RT2 Profiler PCR Array. Expression of 22 genes from isolated RNA related to p53-mediated signal transduction detected in DNA repair, apoptosis, cell cycle, proliferation and differentiation processes, were profiled using RT² Profiler PCR Array (Qiagen; Custom cat #CAPH 13446). Real-time PCR-Custom RT² Profiler PCR Array’s F format-96-well (CAPH_133446F; cat #330131/12 plate) was used in this study. Custom RT2 Profiler PCR Array was performed to measure the expression levels of 22 genes beside the reference genes (ACTB and β2-GM) for each well of the patient or control group; a total of 25 (μL of 12.5 μL SYBR green master mix, 10.5 μL ddH₂O and 1 μL cDNA were prepared to using RT2 SYBR Green qPCR Mastermix kit (cat #330502; Qiagen) on the Light Cycler 480 II RT-PCR Instrument (Roche Diagnostics GmbH, Mannheim, Germany). The 12.5 μL SYBR green master mix and 12.5 μL RNase-free water were added for each of the HKG (ACTB and β2-MG) and positive PCR control.

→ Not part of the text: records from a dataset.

-- ==== Sys2Proof/Laws/Announcements.lean ====
section
/-! SUPPORT. What offers, withdrawals, acknowledgements and the decision of the line leave of the Duty Time Unit: all of it
but the announcement marks, and at an acknowledgement the acknowledged mark of the track that was shown. -/
namespace Sys2Proof.Machine

/-- Two states have the same duty unit but for the announcement marks of the tracks and, unless `acks` holds, their
acknowledged marks. -/
def SameDuty (acks : Prop) (s t : State) : Prop :=
  t.dtu.clock = s.dtu.clock ∧ t.dtu.minuteDue = s.dtu.minuteDue ∧ t.dtu.mismatchCount = s.dtu.mismatchCount ∧
  t.dtu.mismatch = s.dtu.mismatch ∧ (∀ i, t.slot i = { s.slot i with tracks := (t.slot i).tracks }) ∧
  ∀ i k, (t.track i k).stage = (s.track i k).stage ∧ (acks → (t.track i k).acknowledged = (s.track i k).acknowledged)

theorem SameDuty.of_dtu (acks : Prop) (s t : State) (h : t.dtu = s.dtu) : SameDuty acks s t := by
  simp [SameDuty, h, State.slot_of s t h, State.track]

theorem SameDuty.trans {acks : Prop} {a b c : State} (h : SameDuty acks a b) (k : SameDuty acks b c) :
    SameDuty acks a c := by
  obtain ⟨h1, h2, h3, h4, h5, h6⟩ := h
  obtain ⟨k1, k2, k3, k4, k5, k6⟩ := k
  refine ⟨k1.trans h1, k2.trans h2, k3.trans h3, k4.trans h4, fun i => ?_, fun i k =>
    ⟨(k6 i k).1.trans (h6 i k).1, fun ha => ((k6 i k).2 ha).trans ((h6 i k).2 ha)⟩⟩
  rw [k5 i, h5 i]

@[simp] theorem Tracks.get_set (t : Tracks) (k j : Track) (r : TrackRecord) :
    (t.set k r).get j = if j = k then r else t.get j := by
  cases k <;> cases j <;> rfl

@[simp] theorem State.setTrack_track (s : State) (i j : Fin 2) (k l : Track) (r : TrackRecord) :
    (s.setTrack i k r).track j l = if j = i ∧ l = k then r else s.track j l := by
  simp only [State.setTrack, State.track, State.setSlot_slot]
  by_cases h : j = i
  · subst h; simp
  · simp [h]

/-- A change of a track's marks alone. -/
theorem SameDuty.setTrack (acks : Prop) (s : State) (i : Fin 2) (k : Track) (ack offered : Bool)
    (h : acks → ack = (s.track i k).acknowledged) :
    SameDuty acks s (s.setTrack i k ⟨(s.track i k).stage, ack, offered⟩) := by
  refine ⟨rfl, rfl, rfl, rfl, fun j => ?_, fun j l => ?_⟩
  · simp only [State.setTrack, State.setSlot_slot]
    split <;> simp_all
  · rw [State.setTrack_track]
    split
    · next hj => exact ⟨by rw [hj.1, hj.2], fun ha => by rw [hj.1, hj.2, h ha]⟩
    · exact ⟨rfl, fun _ => rfl⟩

theorem tellOwner_duty (cause : EndCause) (e : Entry) (s : State) :
    SameDuty (cause ≠ .acknowledged) s (tellOwner cause e s) := by
  simp only [tellOwner]
  split
  · exact .of_dtu _ _ _ rfl
  · exact .of_dtu _ _ _ rfl
  · exact .of_dtu _ _ _ (by simp [warningEntryEnded])
  · exact .of_dtu _ _ _ (by simp [warningEntryEnded])
  · exact .setTrack _ _ _ _ _ _ (fun h => absurd rfl h)
  · exact .setTrack _ _ _ _ _ _ (fun _ => rfl)

theorem endEntry_duty (cause : EndCause) (e : Entry) (s : State) :
    SameDuty (cause ≠ .acknowledged) s (endEntry cause e s) :=
  (tellOwner_duty cause e s).trans (.of_dtu _ _ _ (by simp [endEntry]))

theorem displace_duty (acks : Prop) (sh : Shown) (s : State) : SameDuty acks s (displace sh s) := by
  have h : SameDuty acks s (showHead (stopShown s)) := .of_dtu _ _ _ (by simp)
  simp only [displace]
  split
  · exact h.trans (.of_dtu _ _ _ (by simp))
  · obtain ⟨h1, h2, h3, h4, h5, h6⟩ := endEntry_duty .displaced sh.entry (showHead (stopShown s))
    exact h.trans ⟨h1, h2, h3, h4, h5, fun i k => ⟨(h6 i k).1, fun _ => (h6 i k).2 (by simp)⟩⟩

theorem decideLine_duty (acks : Prop) (s : State) : SameDuty acks s (decideLine s) := by
  simp only [decideLine]
  (repeat' split)
  · exact .of_dtu _ _ _ rfl
  · exact .of_dtu _ _ _ (by simp)
  · exact displace_duty acks _ s
  · exact .of_dtu _ _ _ rfl

theorem decideAfterEnd_duty (acks : Prop) (s : State) : SameDuty acks s (decideAfterEnd s) :=
  (decideLine_duty acks s).trans (.of_dtu _ _ _ (by simp [decideAfterEnd]))

theorem joinQueue_duty (acks : Prop) (o : Offer) (s : State) : SameDuty acks s (joinQueue o s) :=
  SameDuty.trans (.of_dtu _ s ((gainArrival s).setQueue
    (enqueue ((gainArrival s).newEntry o) (gainArrival s).anu.queue)) (by simp)) (decideLine_duty acks _)

/-- What ends an entry without an acknowledgement keeps the acknowledged marks. -/
theorem SameDuty.any {cause : EndCause} (acks : Prop) {s t : State} (h : SameDuty (cause ≠ .acknowledged) s t)
    (hc : cause ≠ .acknowledged) : SameDuty acks s t :=
  ⟨h.1, h.2.1, h.2.2.1, h.2.2.2.1, h.2.2.2.2.1, fun i k => ⟨(h.2.2.2.2.2 i k).1, fun _ => (h.2.2.2.2.2 i k).2 hc⟩⟩

/-- An offer leaves the duty unit as it is but for announcement marks (R139, R140). -/
theorem offer_duty (acks : Prop) (o : Offer) (s : State) : SameDuty acks s (offer o s) := by
  simp only [offer, updateShown, updateWaiting, offerOnFull]
  (repeat' split)
  · exact .of_dtu _ _ _ (by simp)
  · exact .of_dtu _ _ _ (by simp)
  · exact joinQueue_duty acks o s
  · exact joinQueue_duty acks o s
  · next low _ _ =>
    have h := (endEntry_duty .dropped low (s.setQueue s.anu.queue.dropLast)).any acks (by simp)
    exact (SameDuty.of_dtu _ _ _ (by simp)).trans (h.trans (joinQueue_duty acks o _))
  · have h := (endEntry_duty .dropped ((gainArrival s).newEntry o) (gainArrival s)).any acks (by simp)
    exact (SameDuty.of_dtu _ _ _ (by simp)).trans h

/-- A withdrawal leaves the duty unit as it is but for announcement marks (R141). -/
theorem withdraw_duty (acks : Prop) (x : AnnSource) (s : State) : SameDuty acks s (withdraw x s) := by
  simp only [withdraw]
  (repeat' split)
  · next e _ =>
    have h := (endEntry_duty .withdrawn e (s.setQueue (s.anu.queue.filter fun f => decide (f.source ≠ x)))).any acks (by simp)
    exact (SameDuty.of_dtu _ _ _ (by simp)).trans h
  · exact .of_dtu _ _ _ rfl
  · next sh _ _ =>
    have h := (endEntry_duty .withdrawn sh.entry (stopShown s)).any acks (by simp)
    exact (SameDuty.of_dtu _ _ _ (by simp)).trans (h.trans (decideAfterEnd_duty acks _))
  · exact .of_dtu _ _ _ rfl

/-- An acknowledgement leaves the duty unit as it is but for the marks of the tracks (R149). -/
theorem acknowledgeShown_duty (s : State) : SameDuty False s (acknowledgeShown s) := by
  simp only [acknowledgeShown]
  split
  · exact .of_dtu _ _ _ rfl
  · next sh _ =>
    obtain ⟨h1, h2, h3, h4, h5, h6⟩ := endEntry_duty .acknowledged sh.entry (stopShown s)
    have h : SameDuty False (stopShown s) (endEntry .acknowledged sh.entry (stopShown s)) :=
      ⟨h1, h2, h3, h4, h5, fun i k => ⟨(h6 i k).1, False.elim⟩⟩
    exact (SameDuty.of_dtu _ _ _ (by simp)).trans (h.trans (decideAfterEnd_duty False _))

/-- A write leaves the duty unit as it is but for the marks of the tracks (R1, R149). -/
theorem writeEntry_duty (q : Fin 48) (e : Quantity) (s : State) : SameDuty False s (writeEntry q e s) := by
  simp only [writeEntry]
  split
  · exact (SameDuty.of_dtu _ s (s.setEntry q e) (by simp)).trans (acknowledgeShown_duty _)
  · exact .of_dtu _ _ _ (by simp)

theorem withdrawWarning_duty (acks : Prop) (w : Fin 48) (s : State) : SameDuty acks s (withdrawWarning w s) := by
  simp only [withdrawWarning]
  split
  · exact .of_dtu _ _ _ rfl
  · exact (SameDuty.of_dtu _ s (s.setMark w .none) (by simp)).trans (withdraw_duty acks _ _)

theorem offerWarning_duty (acks : Prop) (w : Fin 48) (kind : AnnKind) (mark : AnnMark) (s : State) :
    SameDuty acks s (offerWarning w kind mark s) := by
  simp only [offerWarning]
  split
  · exact .of_dtu _ _ _ rfl
  · exact (SameDuty.of_dtu _ s (s.setMark w mark) (by simp)).trans (offer_duty acks _ _)

theorem reofferWarning_duty (acks : Prop) (w : Fin 48) (s : State) : SameDuty acks s (reofferWarning w s) := by
  simp only [reofferWarning]
  split
  · exact offerWarning_duty acks w _ _ s
  · exact .of_dtu _ _ _ rfl

theorem reofferTrack_duty (acks : Prop) (i : Fin 2) (k : Track) (s : State) : SameDuty acks s (reofferTrack i k s) := by
  simp only [reofferTrack, offerTrack]
  (repeat' split)
  · exact .of_dtu _ _ _ rfl
  · exact .of_dtu _ _ _ rfl
  · exact (SameDuty.setTrack acks s i k _ true (fun _ => rfl)).trans (offer_duty acks _ _)
  · exact .of_dtu _ _ _ rfl

theorem reofferSlot_duty (acks : Prop) (i : Fin 2) (s : State) : SameDuty acks s (reofferSlot i s) :=
  (reofferTrack_duty acks i .continuous s).trans
    ((reofferTrack_duty acks i .daily _).trans (reofferTrack_duty acks i .weekly _))

theorem forEach_duty {n : Nat} (acks : Prop) (f : Fin n → State → State) (hf : ∀ i t, SameDuty acks t (f i t)) (s : State) :
    SameDuty acks s (forEach f s) :=
  forEach_keeps (fun t => SameDuty acks s t) f (fun i t h => h.trans (hf i t)) s (.of_dtu _ _ _ rfl)

end Sys2Proof.Machine
end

Data Analysis. For the analysis of data with Light Cycler 480 system (Roche Diagnostics GmbH), the Second Derivative Max Method was used. This method was defined as the crossing point of the PCR reaction and this crossing point value is the maximum value of the second derivative of the amplification curve. We used commercially available primers for all genes (Qiagen GmbH). Threshold cycle (Ct) values for each sample were evaluated using web-based RT2 Profiler PCR Array Data analysis 3.5 [12].

The 2^-ᐃᐃCt method is used as a relative quantification strategy for qPCR data analysis. This method directly measures relative gene expression levels between different samples using the Ct values produced by the qPCR system. Gene expression levels were also defined as fold change. Relative expressions were calculated in accordance with the 2^-ᐃᐃCt method. Relative quantification related the PCR signal of the target transcript in a patient group to the signal of another sample such as a control group. The values of positive PCR control (Ct^PPC) wells were examined. The mean Ct^PPC ratio in each RT2 Profiler PCR Array should be 20 ± 2. The ACt was used for each gene in all plate using Ct values for the gene of interest (GOI) and the HKG (ᐃCt: Ct_GOI-Ct_HKG). When replication was performed, the mean ACt values of each gene (each well) were calculated.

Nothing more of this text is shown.